Food aid to the Karnali should be phased out and gradually replaced with a strategy to boost local production of millet, barley, buckwheat and high-altitude potato which are suited to local conditions. Our farms are rain-fed and the growing season is short, the best option is to irrigate the low-lying valley floors using small affordable hydropower stations for lift irrigation by daytime and lighting at night. The irrigated farms can grow enough food to feed the Karnali and yield cash crops like local fruits and herbs.
Government civil servants have always looked down on us Karnali people. They have treated people who don't eat rice as pakheys. Who is more uncivilised: those who can't grow their own food and who would starve if they didn't get their daily ration of subsidised air-freighted rice or those who grow their own nutrition-rich millet and buckwheat and don't depend on the outside world?

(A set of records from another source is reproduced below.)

theorem execFenDrainTimeout_keeps : ∀ a0, KeepsO 256081880 a0 (execFenDrainTimeout a0) := by
  intro a0
  unfold execFenDrainTimeout
  unfold inState
  try dsimp -proj only
  try dsimp -proj only
  split
  · try dsimp -proj only
    refine KeepsO.next ?_
    exact Keeps.refl _ _
  · try dsimp -proj only
    refine KeepsO.ite ?_ ?_
    · refine KeepsO.next ?_
      exact Keeps.refl _ _
    · refine KeepsO.ite ?_ ?_
      · refine KeepsO.next ?_
        refine Keeps.via (loadEnd_keeps _ _) rfl ?_
        exact Keeps.refl _ _
      · refine KeepsO.ite ?_ ?_
        · refine KeepsO.next ?_
          refine Keeps.via (loadEnd_keeps _ _) rfl ?_
          exact Keeps.refl _ _
        · refine KeepsO.ite ?_ ?_
          · refine KeepsO.next ?_
            refine Keeps.via (loadEnd_keeps _ _) rfl ?_
            exact Keeps.refl _ _
          · refine KeepsO.next ?_
            refine Keeps.ite ?_ ?_
            · exact Keeps.refl _ _
            · refine Keeps.foldl (fun x1 _ => ?_) ?_
              · refine Keeps.via (failAt_keeps _ _ _ _ _) rfl ?_
                exact Keeps.refl _ _
              · refine Keeps.via (setFen_keeps _ _ _) rfl ?_
                exact Keeps.refl _ _

theorem execFenApplyStart_keeps : ∀ a0, KeepsO 256081904 a0 (execFenApplyStart a0) := by
  intro a0
  unfold execFenApplyStart
  unfold inState
  try dsimp -proj only
  try dsimp -proj only
  split
  · try dsimp -proj only
    refine KeepsO.next ?_
    exact Keeps.refl _ _
  · try dsimp -proj only
    refine KeepsO.ite ?_ ?_
    · refine KeepsO.next ?_
      exact Keeps.refl _ _
    · refine KeepsO.ite ?_ ?_
      · refine KeepsO.next ?_
        refine Keeps.via (loadEnd_keeps _ _) rfl ?_
        exact Keeps.refl _ _
      · refine KeepsO.ite ?_ ?_
        · refine KeepsO.next ?_
          refine Keeps.via (loadEnd_keeps _ _) rfl ?_
          exact Keeps.refl _ _
        · refine KeepsO.ite ?_ ?_
          · refine KeepsO.next ?_
            refine Keeps.via (loadEnd_keeps _ _) rfl ?_
            exact Keeps.refl _ _
          · refine KeepsO.next ?_
            refine Keeps.ite ?_ ?_
            · exact Keeps.refl _ _
            · refine Keeps.ite ?_ ?_
              · refine Keeps.via (loadFail_keeps _ _) rfl ?_
                exact Keeps.refl _ _
              · split
                · try dsimp -proj only
                  refine Keeps.ite ?_ ?_
                  · refine Keeps.via (loadFail_keeps _ _) rfl ?_
                    exact Keeps.refl _ _
                  · refine Keeps.ite ?_ ?_
                    · refine Keeps.via (setCfg_keeps _ _) rfl ?_
                      refine Keeps.via (setFen_keeps _ _ _) rfl ?_
                      exact Keeps.refl _ _
                    · refine Keeps.via (setCfg_keeps _ _) rfl ?_
                      refine Keeps.via (setFen_keeps _ _ _) rfl ?_
                      exact Keeps.refl _ _
                · try dsimp -proj only
                  refine Keeps.ite ?_ ?_
                  · refine Keeps.via (loadFail_keeps _ _) rfl ?_
                    exact Keeps.refl _ _
                  · refine Keeps.ite ?_ ?_
                    · refine Keeps.via (setCfg_keeps _ _) rfl ?_
                      refine Keeps.via (setFen_keeps _ _ _) rfl ?_
                      exact Keeps.refl _ _
                    · refine Keeps.via (setCfg_keeps _ _) rfl ?_
                      refine Keeps.via (setFen_keeps _ _ _) rfl ?_
                      exact Keeps.refl _ _
                · try dsimp -proj only
                  refine Keeps.via (loadFail_keeps _ _) rfl ?_
                  exact Keeps.refl _ _

theorem execScreenComplete_keeps : ∀ a0 a1, KeepsO 256081904 a1 (execScreenComplete a0 a1) := by
  intro a0 a1
  unfold execScreenComplete
  unfold inState
  try dsimp -proj only
  try dsimp -proj only
  split
  · try dsimp -proj only
    refine KeepsO.next ?_
    exact Keeps.refl _ _
  · try dsimp -proj only
    refine KeepsO.ite ?_ ?_
    · refine KeepsO.next ?_
      exact Keeps.refl _ _
    · refine KeepsO.ite ?_ ?_
      · refine KeepsO.next ?_
        refine Keeps.via (loadEnd_keeps _ _) rfl ?_
        exact Keeps.refl _ _
      · refine KeepsO.ite ?_ ?_
        · refine KeepsO.next ?_
          refine Keeps.via (loadEnd_keeps _ _) rfl ?_
          exact Keeps.refl _ _
        · refine KeepsO.ite ?_ ?_
          · refine KeepsO.next ?_
            refine Keeps.via (loadEnd_keeps _ _) rfl ?_
            exact Keeps.refl _ _
          · refine KeepsO.next ?_
            try dsimp -proj only
            split
            · try dsimp -proj only
              refine Keeps.via (setCfg_keeps _ _) rfl ?_
              exact Keeps.refl _ _
            · try dsimp -proj only
              refine Keeps.via (loadReject_keeps _ _ _ _ _ _ _) rfl ?_
              exact Keeps.refl _ _

theorem execLoaderBlockArrived_keeps : ∀ a0 a1 a2, KeepsO 256081904 a2 (execLoaderBlockArrived a0 a1 a2) := by
  intro a0 a1 a2
  unfold execLoaderBlockArrived
  unfold inState
  try dsimp -proj only
  try dsimp -proj only
  split
  · try dsimp -proj only
    refine KeepsO.next ?_
    exact Keeps.refl _ _
  · try dsimp -proj only
    refine KeepsO.ite ?_ ?_
    · refine KeepsO.next ?_
      exact Keeps.refl _ _
    · refine KeepsO.ite ?_ ?_
      · refine KeepsO.next ?_
        refine Keeps.via (loadEnd_keeps _ _) rfl ?_
        exact Keeps.refl _ _
      · refine KeepsO.ite ?_ ?_
        · refine KeepsO.next ?_
          refine Keeps.via (loadEnd_keeps _ _) rfl ?_
          exact Keeps.refl _ _
        · refine KeepsO.ite ?_ ?_
          · refine KeepsO.next ?_
            refine Keeps.via (loadEnd_keeps _ _) rfl ?_
            exact Keeps.refl _ _
          · refine KeepsO.next ?_
            refine Keeps.ite ?_ ?_
            · exact Keeps.refl _ _
            · refine Keeps.ite ?_ ?_
              · refine Keeps.via (loadFail_keeps _ _) rfl ?_
                exact Keeps.refl _ _
              · split
                · try dsimp -proj only
                  refine Keeps.via (loadReject_keeps _ _ _ _ _ _ _) rfl ?_
                  exact Keeps.refl _ _
                · try dsimp -proj only
                  refine Keeps.ite ?_ ?_
                  · refine Keeps.via (setCfg_keeps _ _) rfl ?_
                    refine Keeps.via (loadBook_keeps _ _ _) rfl ?_
                    exact Keeps.refl _ _
                  · refine Keeps.via (blocksDone_keeps _ _) rfl ?_
                    refine Keeps.via (setCfg_keeps _ _) rfl ?_
                    refine Keeps.via (loadBook_keeps _ _ _) rfl ?_
                    exact Keeps.refl _ _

It's not that Karnali people haven't seen rice in their life. In fact, paddy is grown in the southern regions of the zone. Once and for all, Kathmandu needs to realise that the Karnali is not a food-deficit area but only a rice-deficit one. And we don't mind, as we can do perfectly well without the rice, thank you. We won't starve just because you don't send us your rice.
The population of Nepal's remotest district, Humla, is just 40,000. Let's say 10,000 of them are babies. If the 30,000 adults needed one kg of rice a day, the whole district would need 30 tons of rice a day and nearly 11,000 tons a year. But the government is only supplying 6,000 tons of rice a year to Humla. So how come people aren't starving to death?

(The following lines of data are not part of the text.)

theorem nextWf_execRevokeTokenArrive {src dest tag} (h : MemsWf s) :
    NextWf (execRevokeTokenArrive src dest tag s) := by
  unfold execRevokeTokenArrive
  split
  · exact .next h
  · exact .ite (.next h) (.ite (.next <| memsWf_bounce <| (offTrunk_keeps ..).wf rfl <|
        (wakePath_keeps ..).wf rfl h) (.next <| memsWf_revokeAt <| .ite ((report_keeps ..).wf rfl <|
        (offTrunk_keeps ..).wf rfl <| (wakePath_keeps ..).wf rfl h) ((offTrunk_keeps ..).wf rfl <|
        (wakePath_keeps ..).wf rfl h)))

theorem memsWf_loadEnds {p} (h : MemsWf s) : MemsWf (loadEnds s p) := by
  unfold loadEnds
  refine .ite ?_ ((setCtx_keeps ..).wf rfl h)
  split
  · exact memsWf_ackTicket <| memsWf_zeroWritten <| memsWf_stationRevoke <| (report_keeps ..).wf rfl h
  · exact h

theorem nextWf_execDeadlineExpire {tag} (h : MemsWf s) : NextWf (execDeadlineExpire tag s) := by
  unfold execDeadlineExpire
  split
  · exact .ite (.next <| memsWf_endWaiting <| (bump_keeps ..).wf rfl h) (.next h)
  · exact .next h

theorem nextWf_execPortionConsider {tag} (h : MemsWf s) : NextWf (execPortionConsider tag s) := by
  unfold execPortionConsider
  split
  · exact .next h
  · exact .next <| .put <| memsWf_admitOne h

theorem memsWf_staleWaiting (h : MemsWf s) : MemsWf (staleWaiting s) := by
  unfold staleWaiting
  refine .foldl (fun _ _ hx => ?_) h
  split
  · exact hx
  · exact .ite (memsWf_endAtAdmission hx) hx

theorem memsWf_scan (h : MemsWf s) : MemsWf (scan s) :=
  .put <| memsWf_admitGroup <| memsWf_admitGroup <| memsWf_admitGroup h

theorem nextWf_execEpochStart {env} (h : MemsWf s) : NextWf (execEpochStart env s) :=
  .next <| memsWf_scan <| memsWf_epochSets <| (ageWaiting_keeps ..).wf rfl <| memsWf_staleWaiting <|
      (epochRefill_keeps ..).wf rfl <| (publish_keeps ..).wf rfl <| (measureFens_keeps ..).wf rfl <|
      memsWf_countIdle <| (rollEpoch_keeps ..).wf rfl <| (markDue_keeps ..).wf rfl h

theorem nextWf_execTicketSubmit {unit ticket} (h : MemsWf s) : NextWf (execTicketSubmit unit ticket s) :=
  .ite (.ite (.next <| memsWf_submitTicket <| .ite ((setFtl_keeps ..).wf rfl h) h) (.next h)) (.next <|
      memsWf_submitTicket h)

theorem nextWf_execFenOverpower {fen milliwatts} (h : MemsWf s) : NextWf (execFenOverpower fen milliwatts s) := by
  unfold execFenOverpower
  dsimp -proj only
  split
  · exact .next <| (setLive_keeps ..).wf rfl h
  · exact .ite (.next <| memsWf_record <| (setFen_keeps ..).wf rfl <| (setLive_keeps ..).wf rfl h) (.next <|
        (setLive_keeps ..).wf rfl h)

theorem nextWf_execFencingTimeout {fen} (h : MemsWf s) : NextWf (execFencingTimeout fen s) :=
  .ite (.next h) (.next <| .foldl (fun _ _ hx => memsWf_finishTicket <| memsWf_fenceTicket hx)
      ((fenHeld_keeps ..).wf rfl <| (setFen_keeps ..).wf rfl h))

theorem nextWf_execFenLast {fen port tag status} (h : MemsWf s) : NextWf (execFenLast fen port tag status s) := by
  unfold execFenLast
  refine .ite (.next h) ?_
  split
  · exact .next <| (bump_keeps ..).wf rfl h
  · exact .ite (.next <| .ite ((setFen_keeps ..).wf rfl h) ((bump_keeps ..).wf rfl <| (setFen_keeps ..).wf rfl h))
        (.ite (.next <| memsWf_endOut <| .ite ((setFen_keeps ..).wf rfl h) ((bump_keeps ..).wf rfl <|
        (setFen_keeps ..).wf rfl h)) (.next <| memsWf_failAt <| .ite ((setFen_keeps ..).wf rfl h)
        ((bump_keeps ..).wf rfl <| (setFen_keeps ..).wf rfl h)))

theorem nextWf_inState {st} {f : LoadReq → State} (hf : ∀ r, MemsWf (f r)) (h : MemsWf s) : NextWf (inState s st f) := by
  have hend {status} : NextWf (.next (loadEnd s status)) := .next (memsWf_loadEnd h)
  unfold inState
  split
  · exact .next h
  · exact .ite (.next h) (.ite hend (.ite hend (.ite hend (.next (hf _)))))

theorem nextWf_execStructureStreamStored (h : MemsWf s) : NextWf (execStructureStreamStored s) :=
  nextWf_inState (fun _ => .ite (memsWf_loadFail <| (drawn_keeps ..).wf rfl <| (drawn_keeps ..).wf rfl h)
      (memsWf_loadEnd <| (setCfg_keeps ..).wf rfl <| (drawn_keeps ..).wf rfl h)) h

theorem nextWf_execLoaderKeyRevoked (h : MemsWf s) : NextWf (execLoaderKeyRevoked s) := by
  unfold execLoaderKeyRevoked
  split
  · exact .ite (.next <| memsWf_loadEnd h) (.next h)
  · exact .next h

theorem nextWf_execFenSafePointB (h : MemsWf s) : NextWf (execFenSafePointB s) :=
  nextWf_inState (fun _ => .ite h (memsWf_loadEnd <| (loadBook_keeps ..).wf rfl <| (extendMeas_keeps ..).wf rfl <|
      memsWf_changeUnit <| (setFen_keeps ..).wf rfl h)) h

theorem nextWf_execFenSafePointA (h : MemsWf s) : NextWf (execFenSafePointA s) :=
  nextWf_inState (fun _ => .ite (memsWf_unitState <| (setCfg_keeps ..).wf rfl <| (setFen_keeps ..).wf rfl h) h) h

theorem nextWf_execFenDrainTimeout (h : MemsWf s) : NextWf (execFenDrainTimeout s) :=
  nextWf_inState (fun _ => .ite h (.foldl (fun _ _ => memsWf_failAt) ((setFen_keeps ..).wf rfl h))) h

theorem nextWf_execFenApplyStart (h : MemsWf s) : NextWf (execFenApplyStart s) := by
  unfold execFenApplyStart
  refine nextWf_inState (fun _ => ?_) h
  refine .ite h ?_
  refine .ite (memsWf_loadFail h) ?_
  split
  · exact .ite (memsWf_loadFail h) (.ite ((setCfg_keeps ..).wf rfl <| (setFen_keeps ..).wf rfl h)
        ((setCfg_keeps ..).wf rfl <| (setFen_keeps ..).wf rfl h))
  · exact .ite (memsWf_loadFail h) (.ite ((setCfg_keeps ..).wf rfl <| (setFen_keeps ..).wf rfl h)
        ((setCfg_keeps ..).wf rfl <| (setFen_keeps ..).wf rfl h))
  · exact memsWf_loadFail h

theorem nextWf_execScreenComplete {netlist} (h : MemsWf s) : NextWf (execScreenComplete netlist s) := by
  refine nextWf_inState (fun _ => ?_) h
  dsimp -proj only
  split
  · exact (setCfg_keeps ..).wf rfl h
  · exact memsWf_loadReject h

theorem nextWf_execLoaderBlockArrived {block undelivered} (h : MemsWf s) :
    NextWf (execLoaderBlockArrived block undelivered s) := by
  unfold execLoaderBlockArrived
  refine nextWf_inState (fun _ => ?_) h
  refine .ite h ?_
  refine .ite (memsWf_loadFail h) ?_
  split
  · exact memsWf_loadReject h
  · exact .ite ((setCfg_keeps ..).wf rfl <| (loadBook_keeps ..).wf rfl h) (memsWf_blocksDone <|
        (setCfg_keeps ..).wf rfl <| (loadBook_keeps ..).wf rfl h)

theorem nextWf_execLoaderAuthenticate {rest undelivered} (h : MemsWf s) :
    NextWf (execLoaderAuthenticate rest undelivered s) := by
  unfold execLoaderAuthenticate
  refine nextWf_inState (fun _ => ?_) h
  refine .ite h ?_
  refine .ite (memsWf_loadFail h) ?_
  refine .ite (memsWf_loadFail h) ?_
  refine .ite (memsWf_loadFail h) ?_
  refine .ite (memsWf_loadFail h) ?_
  refine .ite ((setCfg_keeps ..).wf rfl h) ?_
  split
  · exact memsWf_loadFail h
  · split
    · exact memsWf_loadFail h
    · refine (setCfg_keeps ..).wf rfl <| ?_
      split
      · exact (useSlot_keeps ..).wf rfl h
      · exact h

theorem nextWf_execLoaderHeaderArrived {head undelivered} (h : MemsWf s) :
    NextWf (execLoaderHeaderArrived head undelivered s) :=
  nextWf_inState (fun _ => .ite h (.ite (memsWf_loadFail h) (.ite (memsWf_loadFail h) (.ite h (.ite
      (memsWf_loadFail h) ((setCfg_keeps ..).wf rfl h)))))) h

theorem nextWf_execLoaderFetchHead (h : MemsWf s) : NextWf (execLoaderFetchHead s) := by
  unfold execLoaderFetchHead
  split
  · exact .next h
  · exact .ite (.next h) (.ite (.next <| memsWf_loadResult <| (setCfg_keeps ..).wf rfl h) (.ite (.next <|
        (setLive_keeps ..).wf rfl <| (setLive_keeps ..).wf rfl <| (setCfg_keeps ..).wf rfl h) (.next <|
        (setCfg_keeps ..).wf rfl h)))

theorem nextWf_execGenHeldEventApply {unit} (h : MemsWf s) : NextWf (execGenHeldEventApply unit s) := by
  unfold execGenHeldEventApply
  dsimp -proj only
  split
  · exact .next h
  · exact .ite (.next h) (.next <| .ite (memsWf_backSets <| memsWf_doChange <| (setUnit_keeps ..).wf rfl h)
        (memsWf_doChange <| (setUnit_keeps ..).wf rfl h))

theorem nextWf_execFlitArrive {src dest cls route x y up link flit errors} (h : MemsWf s) :
    NextWf (execFlitArrive src dest cls route x y up link flit errors s) := by
  unfold execFlitArrive
  split
  · refine .next <| ?_
    split
    · exact h
    · exact .ite h (memsWf_accessFlitArrive h)
  · refine .ite (.next h) ?_
    split
    · rename_i x e
      have k : MemsWf x := .snd e <| memsWf_flitTries <| (wakeIsland_keeps ..).wf rfl h
      exact .next k
    · rename_i x e
      have k : MemsWf x := .snd e <| memsWf_flitTries <| (wakeIsland_keeps ..).wf rfl h
      exact .next <| (setPacket_keeps ..).wf rfl <| (drawn_keeps ..).wf rfl k
    · rename_i x e
      have k : MemsWf x := .snd e <| memsWf_flitTries <| (wakeIsland_keeps ..).wf rfl h
      exact .next <| (setPacket_keeps ..).wf rfl <| memsWf_recordLost <| (routerCount_keeps ..).wf rfl k

theorem memsWf_storeWords {p} (h : MemsWf s) : MemsWf (storeWords s p).2 := by
  unfold storeWords
  split
  · exact h
  · refine .ite2 h ?_
    split
    · rename_i _ x e
      have k : MemsWf x := .snd e <| (useInjs_keeps ..).wf rfl h
      split
      · exact memsWf_countCorrected k
      · exact .ite2 ((countUncorr_keeps ..).wf rfl <| (drawn_keeps ..).wf rfl k) ((drawn_keeps ..).wf rfl k)
      · exact (countUncorr_keeps ..).wf rfl k

theorem memsWf_takeArrival {p} (h : MemsWf s) : MemsWf (takeArrival s p) := by
  unfold takeArrival
  split
  · exact h
  · refine .ite ((arriveFenced_keeps ..).wf rfl h) ?_
    refine .ite h ?_
    refine .ite (memsWf_failAt h) ?_
    refine .ite (memsWf_failAt h) ?_
    split
    · rename_i _ x e
      have k : MemsWf x := .snd e <| memsWf_storeWords h
      exact memsWf_deliverPkt k
    · rename_i x e
      have k : MemsWf x := .snd e <| memsWf_storeWords h
      exact memsWf_failAt <| memsWf_recordLost k

theorem nextWf_execPacketArrive {src dest cls route} (h : MemsWf s) :
    NextWf (execPacketArrive src dest cls route s) := by
  unfold execPacketArrive
  split
  · exact .next h
  · exact .ite (.next h) (.ite (.next <| memsWf_bounce <| (offTrunk_keeps ..).wf rfl <|
        (wakePath_keeps ..).wf rfl h) (.ite (.next <| (wakePath_keeps ..).wf rfl h) (.next <| memsWf_takeArrival <|
        (offTrunk_keeps ..).wf rfl <| (wakePath_keeps ..).wf rfl h)))

theorem nextWf_execCommitDiscard {addr value} (h : MemsWf s) : NextWf (execCommitDiscard addr value s) := by
  unfold execCommitDiscard
  unfold onPage
  exact .next <| .ite (.ite (memsWf_barWrite h) h) h

theorem nextWf_execCommitGo {addr value} (h : MemsWf s) : NextWf (execCommitGo addr value s) := by
  unfold execCommitGo
  unfold onPage
  exact .next <| .ite (.ite (memsWf_barWrite h) h) h

theorem nextWf_execRegisterWrite {addr size value} (h : MemsWf s) : NextWf (execRegisterWrite addr size value s) := by
  unfold execRegisterWrite
  unfold onPage
  exact .next <| .ite (memsWf_regStore h) h

theorem memsWf_localOutcomes (h : MemsWf s) : MemsWf (localOutcomes s) := by
  unfold localOutcomes
  refine .foldl (fun _ _ hx => ?_) ((setJct_keeps ..).wf rfl h)
  split
  · exact hx
  · exact memsWf_messageOutcome hx

theorem memsWf_fedSettle (h : MemsWf s) : MemsWf (fedSettle s) :=
  (setJct_keeps ..).wf rfl <| (settlePromotions_keeps ..).wf rfl <| memsWf_submitRecvs <| memsWf_localOutcomes h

This is proof, if proof is still needed: if we could encourage the people of Humla to grow more of their own food, provide irrigation and an additional cash crop, they could take care of themselves. And it would save Kathmandu billions of rupees a year that it could earmark for some needier area of the country.
Oh yes, the transportation mafia will lose its lucrative contracts. The civil servants won't be 'civilised' any more because they have to eat dhindo but it will rescue the Karnali from the clutches of our crippling dependence on the outside world.
It is now the 21st century, across Hilsa in Tibet, there is now a highway there is electricity and living standards are soaring. On our side of the border we are still in the medieval ages. This can't go on much longer, we have to start changing now. And we will do it ourselves if Kathmandu is not interested.
(Jivan Bahadur Shahi is the former elected DDC chairman of Humla)
Most-affected by Conflict
Even before the attack on the army's road construction site in Pili of Kalikot on Sunday that killed at least 100 people, the Karnali's four districts were already more-badly affected by the conflict in per-capita terms.
Statistics till December 2004 collated from human rights organisations show the number of abductions here is proportionately nine times the national average. The number of internally-displaced people is 15 times the all-Nepal figure. While the conflict has claimed the life of one Nepali in every 2,000 in the past ten years, in the Karnali, two people out of every 1,000 have been killed-making the killings here four times higher than the national average.